Обычные происшествия
Пожар на борту.
Отказ генераторов над океаном.
Посадка с аварийным остатком топлива.
Разгерметизация на высоте десяти километров.
И много всего другого, что могло привести даже к гибели.
Но нас ведь учили это предотвращать!
И учили неплохо.
Я даже усиленно старался не понимать, что означают расширенные зрачки и побледневшее лицо товарища рядом. Знал, что это страх, но не до конца понимал его. Просто начинал действовать, как учили, а где-то в груди вдруг появлялся плотный комок, перекрывавший все остальные ощущения. И потому было не до чувств. В таких ситуациях я не помнил своего учащённого дыхания, и даже сердце, казалось, замирало в первые мгновения осознания опасности. И лишь потом, много позже, начинало биться сильно, ударяя в висок током крови.
Это «много позже», как оказывалось, занимало несколько секунд.
…Когда на космическом обеспечении постановщиком помех, в районе Алеутских островов, я увидел внезапное несогласованное движение стрелок генераторов на панели энергообеспечения самолёта, у меня оставалось всего две секунды, по инструкции, чтобы отключить станцию.

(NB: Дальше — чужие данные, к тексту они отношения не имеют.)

-- ==== Sys2Proof/Machine/Images.lean ====
section
/-! DEFINITION. Signed images: their keys (Table 12-6), the manifest (R133), shard headers (R134, R135), the
placement image and step program (R121 to R123), the serving and pair records (R202, R388). -/

namespace Sys2Proof.Machine

/-! Image keys. -/

/-- Table 12-6: whether an image of a partition verifies: under its image key, or the owner key where that is zero. -/
def State.imageSigOk (s : State) (p : Nat) (b : List Byte) (o : Nat) : Bool :=
  let key := (s.part p).entry.imageKey.toNat
  if key = 0 then sigOk b o 2 s.ledger.owner else sigOk b o 3 key

/-! The manifest (R133). -/

/-- Table 5-2: the fields of a manifest, read from its first 144 bytes. -/
structure Manifest where
  edition    : Nat
  base       : Nat
  kind       : Nat
  golden     : Bool
  shards     : Nat
  arrayRows  : Nat
  stackBytes : Nat
deriving DecidableEq, Repr

def Manifest.ofBytes (b : List Byte) : Manifest :=
  { edition := natAt b 6 2, base := natAt b 8 2, kind := natAt b 10 1, golden := bitAt (natAt b 11 1) 0, shards := natAt b 12 4
    arrayRows := natAt b 112 8, stackBytes := natAt b 120 8 }

/-- Table 5-2: a manifest whose header breaks the layout. -/
def manifestBad (b : List Byte) : Bool :=
  let m := Manifest.ofBytes b
  decide (b.length < 144) || decide (natAt b 0 4 ≠ 0x4E4D564B) || decide (natAt b 4 2 ≠ 1)
    || decide (m.edition = 0) || decide (m.edition = 0xFFFF) || decide (2 < m.kind)
    || decide (m.shards < 2) || decide (262144 < m.shards)
    || (decide (m.kind = 1) && decide (m.base = 0)) || (decide (m.kind ≠ 1) && decide (m.base ≠ 0))

/-- R133: the bytes that a manifest's signatures cover. -/
def manifestSpan (b : List Byte) : Nat := 144 + 48 * natAt b 12 4

/-- R133: the digest of a shard, and those of the two images, in a manifest. -/
def Edition.shardDigest (e : Edition) (i : Nat) : Nat := natAt e.manifest (144 + 48 * i) 48
def Edition.stepDigest (e : Edition) : Nat := natAt e.manifest 64 48

/-! Shards (R134, R135). -/

/-- Table 5-3: a shard's header and payload. -/
def ShardRec.ofBytes (b : List Byte) : ShardRec :=
  { kind := natAt b 12 1, target := natAt b 16 4 % 2 ^ 23, firstRow := natAt b 20 2, rowCount := natAt b 22 2, stackDst := natAt b 24 8
    payload := b.drop 64 }

/-- Tables 5-3, 5-4: whether a header and its payload break their layout. -/
def shardBad (ed index : Nat) (b : List Byte) : Bool :=
  let x := ShardRec.ofBytes b
  decide (b.length < 64) || decide (natAt b 0 4 ≠ 0x4853564B) || decide (natAt b 4 2 ≠ 1) || decide (natAt b 6 2 ≠ ed)
    || decide (natAt b 8 4 ≠ index) || decide (natAt b 32 4 ≠ x.payload.length)
    || decide (x.kind = 0) || decide (5 < x.kind)
    || (decide (x.kind = 1) != decide (index = 0)) || (decide (x.kind = 2) != decide (index = 1))
    || (decide (x.kind = 3) && (decide (x.target % 8 ≠ 0) || decide (x.rowCount = 0) || decide (8192 < x.rowCount)
          || decide (8192 < x.firstRow + x.rowCount) || decide (x.payload.length ≠ 512 * x.rowCount)))
    || (decide (x.kind ≠ 3) && (decide (x.target ≠ 0) || decide (x.firstRow ≠ 0) || decide (x.rowCount ≠ 0)))
    || (decide (x.kind = 4 ∨ x.kind = 5) && decide (x.stackDst % 2048 ≠ 0))
    || (decide (x.kind ≠ 4) && decide (x.kind ≠ 5) && decide (x.stackDst ≠ 0))
    || (decide (x.kind = 4) && decide (x.payload.length % 2048 ≠ 0)) || (decide (x.kind = 5) && decide (x.payload.length % 512 ≠ 0))

/-! The placement image (R121). -/

/-- Table 4-7a: the entries of a placement image. -/
def sectionRec (b : List Byte) (o : Nat) : SectionRec :=
  { firstLayer := natAt b o 2, lastLayer := natAt b (o + 2) 2, coreCount := natAt b (o + 4) 2
    stackTier := bitAt (natAt b (o + 6) 2) 0, workStages := natAt b (o + 8) 4, fixedNs := natAt b (o + 12) 4 }
def coreRecAt (b : List Byte) (o : Nat) : CoreRec :=
  { core := (unpackKey (natAt b o 4)).getD 0, sect := natAt b (o + 4) 1, spire := bitAt (natAt b (o + 5) 1) 0
    resCount := natAt b (o + 6) 2, resFirst := natAt b (o + 8) 4, hoff0 := natAt b (o + 12) 4, hoff1 := natAt b (o + 16) 4
    hoffLen := natAt b (o + 20) 4, wrecBase := natAt b (o + 24) 4 }
def resRecAt (b : List Byte) (o : Nat) : ResRec :=
  { addr := natAt b o 4, length := natAt b (o + 4) 4, src := natAt b (o + 8) 8 % 2 ^ 48 }
def redRecAt (b : List Byte) (o : Nat) : RedRec :=
  { dest := (unpackKey (natAt b o 4)).getD 0, offset := natAt b (o + 4) 4, length := natAt b (o + 8) 4
    contributors := natAt b (o + 12) 2 }

/-- R121: the tables of a placement image. -/
def Placement.ofBytes (b : List Byte) : Placement :=
  { edition := natAt b 6 2
    sections := (List.range (natAt b 8 2)).map (fun i => sectionRec b (natAt b 16 4 + 16 * i))
    cores := (List.range (natAt b 12 4)).map (fun i => coreRecAt b (natAt b 20 4 + 32 * i))
    residents := (List.range (natAt b 28 4)).map (fun i => resRecAt b (natAt b 24 4 + 16 * i))
    reductions := (List.range (natAt b 36 4)).map (fun i => redRecAt b (natAt b 32 4 + 16 * i)) }

/-- R121: a packed placement address that names a placement core. -/
def placeOk (w : Nat) : Bool := match unpackKey w with
  | some k => decide (k % coresPerField < placeCores) && decide (w % 256 = 0)
  | none => false

/-- Whether two ranges of a list share bytes. -/
def rangesClash : List (Nat × Nat) → Bool
  | [] => false
  | r :: t => t.any (fun q => rangesMeet r.1 r.2 q.1 q.2) || rangesClash t

/-- R123: a core entry whose addresses lie outside the scratchpad, overlap, or are not aligned. -/
def Placement.coreBad (p : Placement) (c : CoreRec) : Bool :=
  let res := (p.residents.drop c.resFirst).take c.resCount
  let ranges := [(c.hoff0, c.hoffLen), (c.hoff1, c.hoffLen), (c.wrecBase, 0x2200)] ++ res.map (fun r => (r.addr, r.length))
  decide (p.sections.length ≤ c.sect) || decide (p.residents.length < c.resFirst + c.resCount)
    || decide (c.hoff0 % 256 ≠ 0) || decide (c.hoff1 % 256 ≠ 0) || decide (c.wrecBase % 256 ≠ 0)
    || ranges.any (fun r => decide (spBytes < r.1 + r.2)) || rangesClash ranges

/-- R123: a reduction entry outside its core's hand-off buffer, or outside Table 4-7a. -/
def Placement.redBad (p : Placement) (r : RedRec) : Bool :=
  decide (r.length % 4 ≠ 0) || decide (r.contributors < 2) || decide (4096 < r.contributors)
    || !(p.cores.any (fun c => decide (c.core = r.dest) && decide (r.offset + r.length ≤ c.hoffLen)))

/-- R148: the parts of a placement that a rolling edition shares with its base: its core, section and reduction entries. -/
def Placement.fixed (p : Placement) : List CoreRec × List SectionRec × List RedRec := (p.cores, p.sections, p.reductions)

/-- R121, R123: whether a placement image breaks its own layout; `b` is the image with its signature block. -/
def placementBad (ed : Nat) (b : List Byte) : Bool :=
  let n := b.length - sigBytes
  let p := Placement.ofBytes b
  decide (b.length < 64 + sigBytes) || decide (natAt b 0 4 ≠ 0x4C50564B) || decide (natAt b 4 2 ≠ 1) || decide (p.edition ≠ ed)
    || decide (natAt b 8 2 = 0) || decide (256 < natAt b 8 2) || decide (natAt b 12 4 = 0) || decide (5120 < natAt b 12 4)
    || decide (natAt b 40 4 ≠ n)
    || decide (n < natAt b 16 4 + 16 * natAt b 8 2) || decide (n < natAt b 20 4 + 32 * natAt b 12 4)
    || decide (n < natAt b 24 4 + 16 * natAt b 28 4) || decide (n < natAt b 32 4 + 16 * natAt b 36 4)
    || (List.range (natAt b 12 4)).any (fun i => !placeOk (natAt b (natAt b 20 4 + 32 * i) 4))
    || (List.range (natAt b 36 4)).any (fun i => !placeOk (natAt b (natAt b 32 4 + 16 * i) 4))
    || p.cores.any p.coreBad || p.residents.any (fun r => decide (spBytes < r.addr + r.length)) || p.reductions.any p.redBad
    || (p.cores.map CoreRec.core).eraseDups.length ≠ p.cores.length

/-! The step program (R122). -/

/-- Table 4-7b: a slice of a step program. -/
def sliceAt (b : List Byte) (o : Nat) : Slice :=
  { core := (unpackKey (natAt b o 4)).getD 0, entry := natAt b (o + 4) 4
    code := bytesAt b (natAt b (o + 8) 4) (natAt b (o + 12) 4), cs := bytesAt b (natAt b (o + 16) 4) (natAt b (o + 20) 4) }

/-- R122: the slices of a step program. -/
def slicesOf (b : List Byte) : List Slice := (List.range (natAt b 56 4)).map (fun i => sliceAt b (natAt b 60 4 + 32 * i))

/-- R123: a slice entry outside its layout or its memories; an entry at the code's end lies beyond it (log 158). -/
def sliceBad (b : List Byte) (n o : Nat) : Bool :=
  !placeOk (natAt b o 4) || decide (natAt b (o + 4) 4 % 4 ≠ 0) || decide (natAt b (o + 12) 4 ≤ natAt b (o + 4) 4)
    || decide (natAt b (o + 12) 4 % 4 ≠ 0) || decide (65536 < natAt b (o + 12) 4)
    || decide (natAt b (o + 20) 4 % 32 ≠ 0) || decide (16384 < natAt b (o + 20) 4)
    || decide (n < natAt b (o + 8) 4 + natAt b (o + 12) 4) || decide (n < natAt b (o + 16) 4 + natAt b (o + 20) 4)

/-- R122, R123: whether a step program breaks its own layout. -/
def programBad (b : List Byte) : Bool :=
  let n := b.length - sigBytes
  decide (b.length < 64 + sigBytes) || decide (natAt b 0 4 ≠ 0x5053564B) || decide (natAt b 4 2 ≠ 1)
    || decide (n < natAt b 60 4 + 32 * natAt b 56 4)
    || (List.range (natAt b 56 4)).any (fun i => sliceBad b n (natAt b 60 4 + 32 * i))

/-- R298: whether the reductions of a placement image whose destinations lie in one field cover more than its reduction store. -/
def Placement.storeOver (p : Placement) : Bool :=
  p.reductions.any (fun r => decide (262144 < ((p.reductions.filter (fun x =>
    decide (x.dest / coresPerField = r.dest / coresPerField))).map RedRec.length).sum))

/-- R123, R298: the pair checks of a placement image and a step program. -/
def pairBad (place prog : List Byte) : Bool :=
  let p := (Placement.ofBytes place).cores.map CoreRec.core
  let q := (slicesOf prog).map Slice.core
  decide (natAt place 6 2 ≠ natAt prog 6 2) || (Placement.ofBytes place).storeOver
    || decide (natAt prog 8 48 ≠ Config.sha384 (place.take (place.length - sigBytes)))
    || decide (p.length ≠ q.length) || p.any (fun c => !q.contains c) || q.any (fun c => !p.contains c)

/-! Records of the stack-tier region (R202, R388). -/

/-- Table 7-8: the serving record. -/
def servingOf (b : List Byte) : Option ServingRec :=
  let r : ServingRec :=
    { vocab := natAt b 8 4, posPerPage := natAt b 12 2, groups := natAt b 14 2, maxLen := natAt b 16 4, draftMax := natAt b 20 1
      sampleCore := (unpackKey (natAt b 24 4)).getD 0
      draftCore := if natAt b 28 4 = 0 then 0 else (unpackKey (natAt b 28 4)).getD 0 }
  if natAt b 0 4 ≠ 0x5253564B ∨ natAt b 4 2 ≠ 1 ∨ r.vocab < 2 ∨ 262144 < r.vocab ∨ r.posPerPage = 0 ∨ 4096 < r.posPerPage
      ∨ r.groups = 0 ∨ 1024 < r.groups ∨ 7 < r.draftMax ∨ 2 ^ 22 < ceilDiv r.maxLen r.posPerPage
      ∨ 2 ^ 24 < r.groups * ceilDiv r.maxLen r.posPerPage then none
  else some r

/-- Table 14-3: the pairs of a pair record, none where it is invalid; an edition that has no record has no pair. -/
def Edition.pairsOf (e : Edition) (b : List Byte) : Option (List (Nat × Nat) × Nat) :=
  if natAt b 0 4 ≠ 0x5250564B then some ([], 0)
  else
    let n := natAt b 8 4
    let l := (List.range n).map (fun i =>
      ((unpackKey (natAt b (16 + 8 * i) 4)).getD 0, (unpackKey (natAt b (20 + 8 * i) 4)).getD 0))
    let all := l.flatMap (fun x => [x.1, x.2])
    if natAt b 4 2 ≠ 1 ∨ natAt b 6 1 = 0 ∨ n = 0 ∨ 2560 < n ∨ all.eraseDups.length ≠ all.length
        ∨ l.any (fun x => match e.coreRec x.1, e.coreRec x.2 with
            | some a, some c => decide (a.sect ≠ c.sect)
            | _, _ => true)
        ∨ l.any (fun x => decide ((e.slice x.1).map Slice.code ≠ (e.slice x.2).map Slice.code)) then none
    else some (l, natAt b 6 1)

/-- R202, R388: the records of an edition's stack-tier region: serving record, pairs and tolerance. -/
def State.recordsOf (s : State) (ed : Nat) : Option (ServingRec × List (Nat × Nat) × Nat) :=
  let e := s.edition ed
  match e.regions.find? 3 with
  | none => none
  | some r =>
    let a := s.regionBytes r 0 32
    let n := Nat.min (16 + 8 * 2560) (r.size - 2048)
    let b := s.regionBytes r 2048 n
    if spPoison a then none
    else match servingOf (a.map Prod.fst), e.pairsOf (b.map Prod.fst) with
      | some v, some q => if spPoison b ∧ q.1.length ≠ 0 then none else some (v, q.1, q.2)
      | _, _ => none

/-- R202, R268 to R272: what the read of an edition's records leaves behind. -/
def State.recordsTouched (s : State) (ed : Nat) : State :=
  let e := s.edition ed
  match e.regions.find? 3 with
  | none => s
  | some r =>
    let n := Nat.min (16 + 8 * 2560) (r.size - 2048)
    (if n = 0 then s else s.regionTouched r 2048 n e.partition).regionTouched r 0 32 e.partition

end Sys2Proof.Machine
end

Рассогласование генераторов – вещь смертельная, когда работает помеховая станция. Наши запускали с Байконура очередной спутник. Супостаты-янкесы распустили уши по всей Аляске и Алеутам, чтобы отследить телеметрию. А мы, одной боевой парой Ту-16ПП, давили их помехами с помощью «Стеблей». Это название бортовой станции радиоэлектронной борьбы. Её мощность почти как у ГЭС, благодаря чему она подавляет все радиокомандные диапазоны. Малейший обратный ток при рассогласовании генераторов или их отказе – и пожар, который не потушить ничем. Просто факел в небе.

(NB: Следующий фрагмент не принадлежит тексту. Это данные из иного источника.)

/-- PR_ATTEST (R360): a signed attestation of the module and the partitions of a mask; at most 4 are in progress. -/
def execPrAttest (h : Hdr) (nonce : List Byte) (mask : U64) (s : State) : Out :=
  .next (s.command h rowPrAttest (h.length = 56) (fun s =>
    let ps := (List.range partitionCount).filter (fun p => mask.getLsbD p)
    if !s.isLevel0 h.conn && ps.any (fun p => !s.sessOwns h.conn p) then .refuse stDenied 0 []
    else if 4 ≤ s.mod.attests.length then .refuse stBusy 0 []
    else
      let s1 := s.interim h stAccepted
      .run { s1 with mod := { s1.mod with
        attests := s1.mod.attests ++ [{ conn := h.conn, cmdTag := h.cmdTag, report := s.attestation ps nonce }] } }))

end Sys2Proof.Machine
end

Две секунды на то, чтобы этого не случилось. Я развернул кресло и дотянулся до аварийного отключения станции помех. Сорвав пломбу, рванул вверх предохранитель и пару раз вдавил красную кнопку до упора. Тут же доложил командиру о действиях и мотивации. Как зафиксировали самописцы и магнитофон, отключение с момента рассогласования заняло секунду с четвертью. А по ощущениям казалось секунд двадцать или тридцать. И только потом у меня тряслись руки и ноги. Когда представил, как самолёт сгорает за семнадцать секунд на высоте десяти вёрст в полутысяче километров от ближайшей суши.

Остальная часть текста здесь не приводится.